The National Bioengineered Food Disclosure Standard (NBFDS), as understood by FOODS.EDU.VN users, mandates that food manufacturers, importers, and certain retailers disclose whether food available for retail sale is bioengineered (BE) or contains BE food ingredients. This standard aims to furnish consumers with enhanced insights into their food choices, promoting transparency in the food industry.
What Defines a “Bioengineered Food” Under the Standard?
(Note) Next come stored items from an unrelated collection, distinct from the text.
/-- STEER, FILTER, GETTAG, SETTAG, CONST, EMIT, MERGE and CARRY (R269, R270, R277, R289 to R292, R310): MERGE and CARRY fire from either port
alone, and CARRY counts the iteration of a token from port b up. The model's reading of the tags is log 85. -/
def Sys2Proof.GraphTagResults : Prop :=
  ∀ (s : State) (f : Firing) (pn : Nat) (c : Consist) (a b : Token), FiresOn s f pn c →
    let t := fired s f pn c
    (f.a = none → f.b = some b → FiresTo .merge s f pn c (sendAll t f (both b 1) (b.kind == 0)) ∧
      FiresTo .carry s f pn c (sendAll t f (both { b with iter := b.iter + 1 } 1) (b.kind == 0))) ∧
    (Operands f a b → FiresTo .merge s f pn c (sendAll t f (both a 1) (a.kind == 0)) ∧
      FiresTo .carry s f pn c (sendAll t f (both { a with iter := f.word.imm } 1) (a.kind == 0))) ∧
    (Operands f a b → a.kind = 0 → b.kind = 0 →
      (∃ p q : Token, FiresTo .steer s f pn c (sendAll t f [(0, p, 1), (1, q, 1)] true) ∧
        p = { a with pay := p.pay, valid := p.valid, kind := 0 } ∧ q = { a with pay := q.pay, valid := q.valid, kind := 0 } ∧
        ∀ j, j < 8 → let sel := b.valid.getLsbD j && b.lane j != 0
          p.valid.getLsbD j = (a.valid.getLsbD j && sel) ∧ q.valid.getLsbD j = (a.valid.getLsbD j && !sel) ∧
          p.lane j = (if p.valid.getLsbD j then a.lane j else 0) ∧ q.lane j = if q.valid.getLsbD j then a.lane j else 0) ∧
      (∃ r : Token, FiresTo .filter s f pn c (sendAll t f (both r 1) true) ∧
        let ls := ((List.range 8).filter fun j => a.valid.getLsbD j).map a.lane
        r = { a with pay := r.pay, valid := BitVec.ofNat 8 (2 ^ ls.length - 1), kind := 0 } ∧ ∀ j, j < 8 → r.lane j = ls.getD j 0) ∧
      (f.word.mod.getLsbD 0 = true → FiresTo .settag s f pn c (sendAll t f (both { a with iter := f.word.imm } 1) true)) ∧
      (f.word.mod.getLsbD 0 = false → (b.valid.getLsbD 0 = false → FiresTo .settag s f pn c (fireFault t pn c f 0x1D 0)) ∧
        (b.valid.getLsbD 0 = true →
          FiresTo .settag s f pn c (sendAll t f (both { a with iter := (b.lane 0).extractLsb' 0 16 } 1) true))) ∧
      (let v := f.word.imm.extractLsb' 8 8
       let k := vget (elemAt t f.st f.elem).consts (bits f.word.imm.toNat 1 0)
       ∃ r : Token, FiresTo .const s f pn c (sendAll t f (both r 1) true) ∧
        r = { a with pay := r.pay, valid := v, kind := f.word.mod.extractLsb' 0 4, fmt := f.word.mod.extractLsb' 4 3, sc := false } ∧
        ∀ j, j < 8 → r.lane j = if v.getLsbD j then k.extractLsb' (32 * j) 32 else 0) ∧
      FiresTo .emit s f pn c (sendAll t f (both { a with
        pay := 0, valid := 0, kind := f.word.mod.extractLsb' 0 4, seq := a.seq + f.word.imm, sc := false, fmt := 0 } 1) true))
According to the NBFDS, bioengineered foods encompass those containing detectable genetic material modified through in vitro recombinant deoxyribonucleic acid (rDNA) techniques, modifications that could not be achieved through conventional breeding methods or found naturally, highlighting the role of modern biotechnology in food production.
Effective Date vs. Compliance Date: What’s the Distinction?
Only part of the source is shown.